FIGURE 2. Mechanical properties of the LM-H. (A) Typical stress–strain curves of the LM-H with different EGaIn contents. (B) Elastic modulus of the LM-H with different EGaIn contents. (C) The maximum stretchability of different the LM-H. (D) The frequency dependence of modulus measurement of the LM-H embedded with 0 wt.% and 1.4 wt.% LM, and (E) the corresponding tan θ. (F) Loading and unloading resistance responses of the LM-H strain sensor with a strain of 400%.
In addition to robustness, the excellent anti-puncture property of the LM-H (Figure S12) further ensures its stability in practical applications. The SEM images of the LM-H at a strain of 0%, 40%, and 100% support fracture mechanism. As shown in Figure S13, we perform SEM images to analyze the antifracture nature of the LM-H. The polymeric network exhibits a favose structure in the original state of LM-H. As the LM-H stretches from 0% to 100%, the favose structure of the LM-H gradually transforms into cracks. This phenomenon suggests that the polymeric network of LM-H can change from a chaos state into a linear state. Within a certain stretching range, the crosslinked network not only remains unbroken but also keeps a reversible stretching property. These properties give the mechanical robustness to the LM-H.52
The hysteresis under deformations is an important consideration for wearable electronics as their application scenarios inevitably encounter various mechanical deformations which may cause device failure.53 Figure 2F shows the loading-unloading curves of LM-H with 1.4 wt.% EGaIn content at room temperature at a tensile strain of 400% in which LM-H strain sensors exhibit low hysteresis of 7.5%. The reason is that the broken noncovalent interactions can recover automatically due to the dissociation and association of the synergetic dynamic cross-linking of the fluid EGaIn particles, electrostatic interactions, and hydrogen bonding.
Electrical properties of theApart from the brilliant mechanical properties, the introduction of EGaIn also endows the LM-H with excellent electrical and strain-sensitive conductivity and long-term durability. As shown in Figure 3A, the conductivity of LM-Hs with consistent strip shape (25 mm in length, 5 mm in width, and 1 mm in thickness) increases up to 22.4 S m−1 and the sheet resistance of the LM-H decreases to 2.5 Ω with the higher EGaIn content.
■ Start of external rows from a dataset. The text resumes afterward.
/-- The bytes of a quantised tensor: elements, then scales. -/
def quantBlobs (s : State) (d : Desc) (sc : Scale) (q : Quantised) : List Blob :=
  q.elems.map (elemBlob s d.fmt q.elems) ++ q.scales.map (elemBlob s (if sc.mode = 1 then 4 else 0) q.scales)

/-- The value an element of a narrow stream has with its scale (R168); NaN where its E8M0 scale is NaN. -/
def scaledVal (s : State) (d : Desc) (a : Nat) (panel : Bool) (sc : Scale) (width r k : Nat) : Val :=
  match scaleExp s sc (layScale sc panel width r k), descVal d.fmt (layElem s d a panel r k) with
  | some e, .fin neg m x => .fin neg m (x + e)
  | some _, v => v
  | none, _ => .nan

/-- What an element of a row-major stream and its scale hold, as encodings (R246). -/
def keptElem (s : State) (d : Desc) (a : Nat) (sc : Scale) (width : Nat) (p : Nat × Nat) : KeptElem :=
  some (layElem s d a false p.1 p.2, if sc.mode = 2 then 0 else scaleCode s sc (layScale sc false width p.1 p.2))

/-! ## QUANT and DEQUANT (R225, R233 to R236) -/

/-- The queue of stream engine `i` of sheet `n`. -/
def streamQ (n : Fin 256) (i : Fin 2) : QRef := .sheet n ⟨4 + i.val, by omega⟩

/-- The slots of a numeric command, and of no other stream command. -/
def numericSlots (c : List W64) : List SlotUse :=
  if hOpcode c = 0x40 then descSlots (descOf c 4) ++ descSlots (descOf c 5) ++ swSlots (swOf c 6) true
  else if hOpcode c = 0x41 then descSlots (descOf c 4) ++ swSlots (swOf c 5) false ++ descSlots (descOf c 6)
  else if hOpcode c = 0x42 then
    let both (d : Desc) : List SlotUse := if d.used && d.slot then [⟨d.base, false⟩, ⟨d.base, true⟩] else []
    let bothS (w : SWord) : List SlotUse := swSlots w false ++ swSlots w true
    descSlots (descOf c 4) ++ swSlots (swOf c 5) false ++ both (descOf c 6) ++ bothS (swOf c 7) ++ both (descOf c 8) ++
    bothS (swOf c 9) ++ both (descOf c 10) ++ both (descOf c 11) ++ descSlots (descOf c 12) ++ swSlots (swOf c 13) true
  else []

/-- Does a QUANT fail with INVALID (R226, R236). -/
def quantInvalid (s : State) (n : Nat) (x : Exec) : Bool :=
  let c := x.cmd
  let rows := cf c 3 15 0
  let width := cf c 3 31 16
  let src := descOf c 4
  let dst := descOf c 5
  let w := swOf c 6
  let sc := swScale s n x w true
  let ra := layRanges dst (descPlace n x dst) w.panel rows width
  let rs := layScaleRange sc w.panel rows width
  let amax := cf c 7 16 16 == 1
  let out := (ra.map (·.2)).foldl (· + ·) 0 + rs.2 + (if amax then 16 else 0)
  !hLong c || !(hCommit c == 0 || hCommit c == 1) || cf c 3 63 32 != 0 || cf c 7 63 39 != 0 ||
  [8, 9, 10, 11, 12, 13, 14, 15].any (fun i => cw c i != 0) || width == 0 ||
  !descOk s n src false [5, 6, 7] || !descOk s n dst true [0, 1, 2, 3, 4] || swBad s n x w dst width true true false ||
  (amax && cf c 7 38 17 % 16 != 0) || (amax && !inOwn n (spBase n + cf c 7 38 17, 16)) ||
  !(descRows src (descPlace n x src) rows width ++ ra ++ [rs]).all (inOwn n) ||
  (hCommit c == 1 && (!dst.slot || (sc.mode != 2 && !w.sslot))) || (hCommit c == 0 && decide (16384 < out))

/-- What a QUANT reads: the rows of its source. -/
def quantReads (n : Nat) (x : Exec) : List (Nat × Nat) :=
  descRows (descOf x.cmd 4) (descPlace n x (descOf x.cmd 4)) x.lead (cf x.cmd 3 31 16)

/-- What a QUANT computes from its operands as they stand in `s` (R229 to R234). -/
def quantResult (s : State) (n : Nat) (x : Exec) : Computed :=
  let c := x.cmd
  let width := cf c 3 31 16
  let src := descOf c 4
  let dst := descOf c 5
  let w := swOf c 6
  let sc := swScale s n x w true
  let vals := (cells x.lead width).map (fun p => descVal src.fmt (layElem s src (descPlace n x src) false p.1 p.2))
  let q := quantise dst w sc (descPlace n x dst) x.lead width vals
  let cnt := elemCounts (q.elems.take (x.lead * width))
  let rec' : List Byte := leBytes 4 (convert (dyVal q.amax) 7).bits ++ [BitVec.ofNat 8 (wrapOf 8 q.t)] ++
    [BitVec.ofNat 8 (b2n q.nonfin + 2 * b2n q.clamp)] ++ [0, 0] ++ leBytes 4 (x.lead * width) ++ [0, 0, 0, 0]
  let late := if cf c 7 16 16 = 1 then [(⟨spBase n + cf c 7 38 17, rec', []⟩ : Blob)] else []
  ⟨quantBlobs s dst sc q, late, [], cnt, []⟩

/-- QUANT (R229 to R234). -/
def quantRun (s : State) (n : Fin 256) (i : Fin 2) : State :=
  match readyCmd s (streamQ n i) 0x40 with
  | none => s
  | some x => operandRun s (streamQ n i) x (quantReads n.val x) (fun s => quantResult s n.val x)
Benefiting from the enhancement of EGaIn to the electrical conductivity, the conductivity of LM-H with 1.4 wt.% EGaln shows a significant change compared to bare PAAm-SA hydrogel (Figure 3B and Table S1) and the gauge factor (GF) of the LM-H sensor reaches 3.86 with a linear value of 0.997 under large strain (Figure 3C). This phenomenon verifies the fracture mechanism (Figure 1D) that aggregated EGaIn nanodroplets are gradually separated and the resistance of the LM-H increase with the LM-H gradual stretching.
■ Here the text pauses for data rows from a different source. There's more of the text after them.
-- ==== Sys2Proof/Machine/Tumbler.lean ====
section
/-! DEFINITION. The control core: the Tumbler ISA (R117 to R122, R387 to R389), one meaning per instruction, and the
events that complete or interrupt an instruction. An instruction row acts when the core can issue and the word at its
pc is the row's word; a word that is no legal encoding takes the ILLEGAL exception. -/

namespace Sys2Proof.Machine

/-! ## Fields and legality (R119, R120) -/

/-- The word of formats A and I: op, gd, ga and the low 16 bits. -/
def wordI (op : Nat) (gd ga : BitVec 5) (imm : BitVec 16) : Nat :=
  op * 2 ^ 26 + gd.toNat * 2 ^ 21 + ga.toNat * 2 ^ 16 + imm.toNat

/-- The word of format A: op, gd, ga, gb, fn. -/
def wordA (op : Nat) (gd ga gb : BitVec 5) (fn : BitVec 11) : Nat :=
  op * 2 ^ 26 + gd.toNat * 2 ^ 21 + ga.toNat * 2 ^ 16 + gb.toNat * 2 ^ 11 + fn.toNat

/-- Is a word a listed encoding with every unused field zero (R120). -/
def legalWord (w : Nat) : Bool :=
  let op := bitsOf w 31 26
  let gd := bitsOf w 25 21
  let ga := bitsOf w 20 16
  let imm := bitsOf w 15 0
  if op = 0x00 then w == 0
  else if op = 0x01 then decide (bitsOf w 10 0 ≤ 10)
  else if op = 0x02 ∨ op = 0x03 then true
  else if op = 0x04 then bitsOf imm 15 6 == 0
  else if op = 0x05 then ga == 0
  else if op = 0x08 ∨ op = 0x09 ∨ op = 0x0A ∨ op = 0x0B then true
  else if op = 0x10 ∨ op = 0x11 ∨ op = 0x12 ∨ op = 0x13 then true
  else if op = 0x14 then ga == 0
  else if op = 0x15 then gd == 0 && imm == 0
  else if op = 0x18 then ga == 0 && bitsOf imm 15 4 == 0
  else if op = 0x19 then gd == 0 && bitsOf imm 15 4 == 0
  else if op = 0x1A then bitsOf w 25 0 == 0
  else if op = 0x20 then imm == 0 && decide (gd < 16)
  else if op = 0x21 then ga == 0 && bitsOf imm 15 4 == 0
  else if op = 0x22 then bitsOf imm 15 8 == 0
  else if op = 0x23 then gd == 0 && bitsOf imm 15 9 == 0
  else if op = 0x24 then ga == 0 && bitsOf imm 15 8 == 0
  else if op = 0x25 then gd == 0 && bitsOf imm 15 8 == 0
  else if op = 0x26 then ga == 0 && bitsOf imm 15 2 == 0 && bitsOf imm 1 0 != 3
  else if op = 0x27 then gd == 0 && imm == 0
  else if op = 0x28 then ga == 0 && imm == 0
  else if op = 0x29 then bitsOf w 25 0 == 0
  else false

/-! ## The core's state -/

/-- General register `i`: g0 reads as zero (R117). -/
def gReg (c : Core) (i : Nat) : W64 := if i = 0 then 0 else tabGet (fun _ => 0) c.g i

/-- General register `i` written; a write to g0 is ignored (R117). -/
def setG (c : Core) (i : Nat) (v : W64) : Core := if i = 0 then c else { c with g := tabSet (fun _ => 0) c.g i v }

/-- The instruction at index `i` of the instruction memory (R117, R124). -/
def imWord (c : Core) (i : Nat) : W32 := tabGet (fun _ => 0) c.im i

/-- Data memory byte (R118). -/
def dmByte (c : Core) (o : Nat) : Byte := tabGet (fun _ => 0) c.dm o

/-- The pc advanced by one; it wraps from 16,383 to 0 (R117). -/
def pcNext (c : Core) : Core := { c with pc := c.pc + 1 }

/-- A 16-bit immediate sign-extended to 64 bits (R119). -/
def sext16 (imm : BitVec 16) : W64 := imm.signExtend 64

/-- SHT.ID of sheet `n` as it reads (R46). -/
def shtIdRead (s : State) (n : Nat) : W32 := BitVec.ofNat 32 (shtIdValue n + b2n (isAbsent s n) * 2 ^ 31)

/-- SHT.CHn_LO of an entry (R91): a counter the role does not hold reads as zero. -/
def chanLo (x : Chan) : W32 :=
  BitVec.ofNat 32 ((if x.role = 1 ∨ x.role = 3 then x.credits % 65536 else 0) * 65536 +
    (if x.role = 2 ∨ x.role = 3 then x.tokens % 65536 else 0))

/-- SHT.CHn_HI of an entry (R91). -/
def chanHi (x : Chan) : W32 :=
  if x.role = 0 then 0
  else BitVec.ofNat 32 (b2n x.fault * 2 ^ 31 + b2n x.remote * 2 ^ 30 + x.role * 2 ^ 28 + x.peerDev * 2 ^ 16 +
    x.peerChan * 2 ^ 8 + x.peerSheet)

/-- Counters of an entry set under the role rules of R91. -/
def chanSet (x : Chan) (tokens credits : Nat) : Chan :=
  let t := if x.role = 2 ∨ x.role = 3 then tokens % 65536 else x.tokens
  let c := if x.role = 1 ∨ x.role = 3 then credits % 65536 else x.credits
  { x with tokens := t, credits := c }

/-! ## Holds -/

/-- Can the control core of sheet `n` issue: it runs, waits for nothing, is not halted, its partition is RUNNING, no
deferred exception waits and no EVENT exception is due (R122, R123, R547, R548). -/
def canIssue (s : State) (n : Nat) : Bool :=
  let t := sh s n
  let c := t.core
  c.run && c.wait == .idle && !t.dbgCore && c.deferred.isEmpty && !(c.ie && c.pend != 0) &&
  (match sheetOwner s n with
   | none => false
   | some p => !partHeld s p) && !underTest s n

/-! ## Exceptions (R122) -/

/-- TAKING AN EXCEPTION: EPC, CAUSE and BADADDR are set, IE cleared, the core continues at index 0x0010; ADDRESS, WORLD
and POISON raise an event to the service complex. -/
def takeExc (s : State) (n cause : Nat) (bad : Option Nat) (epc : BitVec 14) : State :=
  let c := coreOf s n
  let ba : W64 := bad.elim c.badaddr (BitVec.ofNat 64)
  let c1 := { c with epc := epc, cause := cause, ie := false, pc := 0x10, wait := .idle, badaddr := ba }
  let s1 := setCore s n c1
  if cause = 2 ∨ cause = 3 ∨ cause = 4 then raise s1 4 n (sheetOwner s n) .dataError [5, n, cause] else s1

/-- A synchronous exception: EPC is the index of the stopped instruction (R122). -/
def syncExc (s : State) (n cause : Nat) (bad : Option Nat) : State := takeExc s n cause bad (coreOf s n).pc

/-- The first pc latch that hits at the core's pc (R546). -/
def pcLatch (s : State) (n : Nat) : Option Nat :=
  (List.range 4).find? (fun k =>
    rf s (Reg.shtLatchkB n k) 1 0 == 1 && (rr s (Reg.shtLatchkA n k)).toNat == (coreOf s n).pc.toNat)

/-- A latch hit that is not passed by (R546): the core stops issuing and an event of class 3 is raised. -/
def latchHit (s : State) (n k : Nat) : State :=
  let s1 := setSh s n { sh s n with dbgCore := true }
  let s2 := setRf (setRf (setRf s1 (Reg.shtDbgStat n) 1 1 1) (Reg.shtDbgStat n) 3 2 1) (Reg.shtDbgStat n) 5 4 k
  raise s2 3 n (sheetOwner s n) .latch [n, k]

/-- A hit while skip is non-zero decrements skip instead of latching (R546): the state, and whether the core stops. -/
def latchMeet (s : State) (n k : Nat) : State × Bool :=
  let v := rf s (Reg.shtLatchkB n k) 15 8
  if v = 0 then (latchHit s n k, true) else (setRf s (Reg.shtLatchkB n k) 15 8 (v - 1), false)

/-- After an issue: a latch passed is armed again, and a stepped core halts (R547). -/
def afterIssue (s : State) (n : Nat) : State :=
  let t := sh s n
  if t.stepping then
    setRf (setRf (setSh s n { t with latchPass := false, stepping := false, dbgCore := true })
      (Reg.shtDbgStat n) 1 1 1) (Reg.shtDbgStat n) 3 2 3
  else setSh s n { t with latchPass := false }

/-- Does word `pc` of the instruction memory hold a poisoned byte (R122, R360). -/
def fetchBad (c : Core) (pc : Nat) : Bool := (List.range 4).any (fun i => c.imBad.contains (4 * pc + i))

/-- The core of sheet `n` issues the instruction of word `w` with effect `body` (R117, R120, R122, R546). -/
def issue (s : State) (n w : Nat) (body : State → State) : State :=
  if !canIssue s n then s
  else
  let s := meetIm s n (coreOf s n).pc.toNat
  let c := coreOf s n
  if fetchBad c c.pc.toNat then afterIssue (syncExc s n 4 (some (4 * c.pc.toNat))) n
  else
    let m := (imWord c c.pc.toNat).toNat
    if legalWord m ∧ m ≠ w then s
    else
      let l := if (sh s n).latchPass then (s, false)
        else match pcLatch s n with
          | none => (s, false)
          | some k => latchMeet s n k
      if l.2 then l.1
      else if !legalWord m then afterIssue (syncExc l.1 n 1 none) n
      else afterIssue (body l.1) n

/-- A channel instruction issues after every fire check of the cc (R94): none of the sheet's engines has one that would act. -/
def issueChan (s : State) (n : Fin 256) (w : Nat) (body : State → State) : State :=
  if checkFirst s n 6 then s else issue s n.val w body

/-- The effect of an instruction that only changes its core. -/
def onCore (s : State) (n : Nat) (f : Core → Core) : State := setCore s n (f (coreOf s n))

/-- gd := v; pc := pc + 1. -/
def writeGd (s : State) (n gd : Nat) (v : W64) : State := onCore s n (fun c => pcNext (setG c gd v))

/-! ## Arithmetic and control flow (R120) -/

/-- ALU operation `fn` of R120. -/
def aluOp (fn : Nat) (a b : W64) : W64 :=
  let k := b.toNat % 64
  if fn = 0 then a + b else if fn = 1 then a - b else if fn = 2 then a &&& b else if fn = 3 then a ||| b
  else if fn = 4 then a ^^^ b else if fn = 5 then a <<< k else if fn = 6 then a >>> k else if fn = 7 then a.sshiftRight k
  else if fn = 8 then (if a.toInt < b.toInt then 1 else 0) else if fn = 9 then (if a.toNat < b.toNat then 1 else 0)
  else a * b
FIGURE 3. Electrical Properties of the LM-H. (A) The resistance and conductivity of the LM-H with different EGaIn contents. (B) The relationship between conductivity and tensile strain of the LM-H with 0 wt.% and 1.4 wt.% EGaIn. (C) The strain sensing property of the LM-H with 1.4 wt.% EGaIn content from 0% to 400%. (D) The relative resistance changes of the strain sensor with 12 000 load/unload cycles at a fixed strain of 400%. (E) The relative resistance changes of the hydrogel sensor response to different bending angles of the finger. (F) Comparison of conductivity, maximum stretchability, and maximum number of cycles between the LM-H and various hydrogels.
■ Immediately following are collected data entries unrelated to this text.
/-- A fabric stop at its boundary: the device stops, unless it stands stopped, and sends its markers. -/
def fstopTake (s : State) (req mode id init : Nat) : State :=
  let s1 := if s.stop.devHeld then s else takeStop s req mode 3 0 id
  let s2 := if init ≠ ownDev s then s1
    else
      let st := { s1.stop with fabric := some (id, mode, init), awaiting := awaitAll s1, reported := [] }
      let s3 := { s1 with stop := { st with sentRep := false, startAt := stamp s1 } }
      let s4 := setRn s3 Reg.trcFstopStat (1 + 4 + id * 2 ^ 16)
      (List.range 20).foldl (fun s p => setRf s (Reg.trcFstopHeldp p) 15 0 0)
        (setRn s4 Reg.trcFstopCnt ((fstopExpected s4).length * 2 ^ 16))
  fstopCut (sendMarkers s2 id mode init)

/-- A resume goes on its way: this device resumes at its boundary, and so does every neighbour (R553). -/
def fstopResume (s : State) (src req id : Nat) : State :=
  let s1 := (upPaths s).foldl (fun s x => sendMgmt s x.1 x.2 10 (leBytes 2 4 ++ leBytes 2 id ++ leBytes 4 0)) s
  let s2 := setRf (fstopState { s1 with stop := { s1.stop with fabric := none, awaiting := [] } } 0) Reg.trcFstopStat 3 3 0
  if s.stop.fabric.isSome then raise s2 3 src none .go [req, 0, 0] else s2

/-- A write of TRC.FSTOP_CTL. The operator starts and resumes nothing while a sheet or device block is warded (R483, R551). -/
def fstopCtlWrite (s : State) (r : Requester) (w : W32) : State :=
  let s1 := setRf (setRf s Reg.trcFstopCtl 3 2 (fld w 3 2)) Reg.trcFstopCtl 31 16 (fld w 31 16)
  let v := if isOperator r && scopeWarded s 0 0 then w &&& ~~~3 else w
  let s2 := if v.getLsbD 0 then
      raise s1 3 (reqSrc r) none .stop [stopCode r, fld v 2 2, 3, 0, fld v 31 16, ownDev s]
    else s1
  if v.getLsbD 1 then fstopResume s2 (reqSrc r) (stopCode r) (s2.stop.fabric.elim (fld v 31 16) (·.1)) else s2

/-- FSTOP_START (R552): a write with start = 1. -/
def execFstopStart (r : Requester) (v : W32) (s : State) : Host.Outcome State Fault Refusal :=
  .next (withReg s r Reg.trcFstopCtl (fun s => fstopCtlWrite s r (v ||| 1)))

/-- FSTOP_RESUME (R553): resume written over the register's own fields. -/
def execFstopResume (r : Requester) (s : State) : Host.Outcome State Fault Refusal :=
  .next (withReg s r Reg.trcFstopCtl (fun s => fstopCtlWrite s r (rr s Reg.trcFstopCtl ||| 2)))

/-- An MGMT message of a subtype taken from a port. -/
def mgmtAt (s : State) (p k sub : Nat) (f : State → RxMsg → List Byte → State) : State :=
  match rxAt s p k 0x21 with
  | none => s
  | some r => if (r.msg.payload.getD 0 0).toNat ≠ sub then s else f (rxTake s p k) r r.msg.payload

/-- FSTOP_MARKER (R552): the first marker of an ID stops the device at the resolution boundary of its tick, or is declined; each
one closes its channel. -/
def execFstopMarker (p : Fin 20) (k : Nat) (s : State) : Host.Outcome State Fault Refusal :=
  .next (mgmtAt s p.val k 2 (fun s r b =>
    let mode := (b.getD 1 0).toNat % 2
    let id := leNat ((b.drop 2).take 2)
    let init := leNat ((b.drop 4).take 2)
    let chan := (p.val, r.hop, mVc r.msg)
    let seen := s.stop.fabric.elim false (fun f => f.1 == id && f.2.2 == init)
    if seen then fstopCut { s with stop := { s.stop with awaiting := s.stop.awaiting.filter (fun c => c != chan) } }
    else
      let s1 := setRf (setRf s Reg.trcFstopStat 31 16 id) Reg.trcFstopStat 3 0 0
      if rf s Reg.trcFstopCtl 3 3 = 0 then
        let s2 := { s1 with stop := { s1.stop with fabric := some (id, mode, init), awaiting := [], sentRep := true } }
        sendReport s2 init 1 id
      else
        let aw := (awaitAll s1).filter (fun c => c != chan)
        let s2 := { s1 with stop := { s1.stop with fabric := some (id, mode, init), awaiting := aw, sentRep := false } }
        let s3 := (List.range 20).foldl (fun s p => setRf s (Reg.trcFstopHeldp p) 15 0 0) (fstopState s2 1)
        raise s3 3 (hngStop p.val) none .stop [5, mode, 3, 0, id, init]))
The excellent electrical conductivity of the LM-H enables its application as conductors of circuits containing a 3 V power supplier (Figure S14 and Video S1), while its strain-sensitivity can also be clearly demonstrated through hydrogel stretching induced darkening of LED in the circuit. Furthermore, the resistance change (decrease within 6%) of the LM-H exhibits excellent stability and repeatability during continuous stretching for 12 000 times at a strain of 400% (Figure 3D and Figure S15). It indicates that the LM-H possesses excellent reproducibility and durability of upon cycled stretching and releasing processes. Moreover, As shown in Figure S16, LM-H shows decent adhesive capacity to both engineering materials and tissues (e.g., PET, PI, and porcine skin). Such mechanical and electrical properties of the LM-H broaden their application range including physiological signal detection, dynamic environment induction, and so on. To demonstrate the strain sensing ability, we use the LM-H constructed wearable sensors to record a variety of motion signals including finger bending (Figure 3E), wrist bending (Figure S17), swallowing, and coughing (Figure S18). When interfacing with a volunteer's throat, the device can capture subtle vibrations of the skin as signatures of a wide range of physiological processes. In addition to human signals, we have also expanded the application of LM-H in different marine organisms such as shrimp (Figure S19) and crabs (Figure S20) by recording their motor behavior. The ability to record the signal in small deformation has also been proved by writing letters and numbers on the LM-H (Figure S21). By optimizing the composition and gel conditions, the designed LM-H can achieve high conductivity, stretchability, and durability which are superior to the most existing hydrogel strain sensors (Figure 3F and Table S2).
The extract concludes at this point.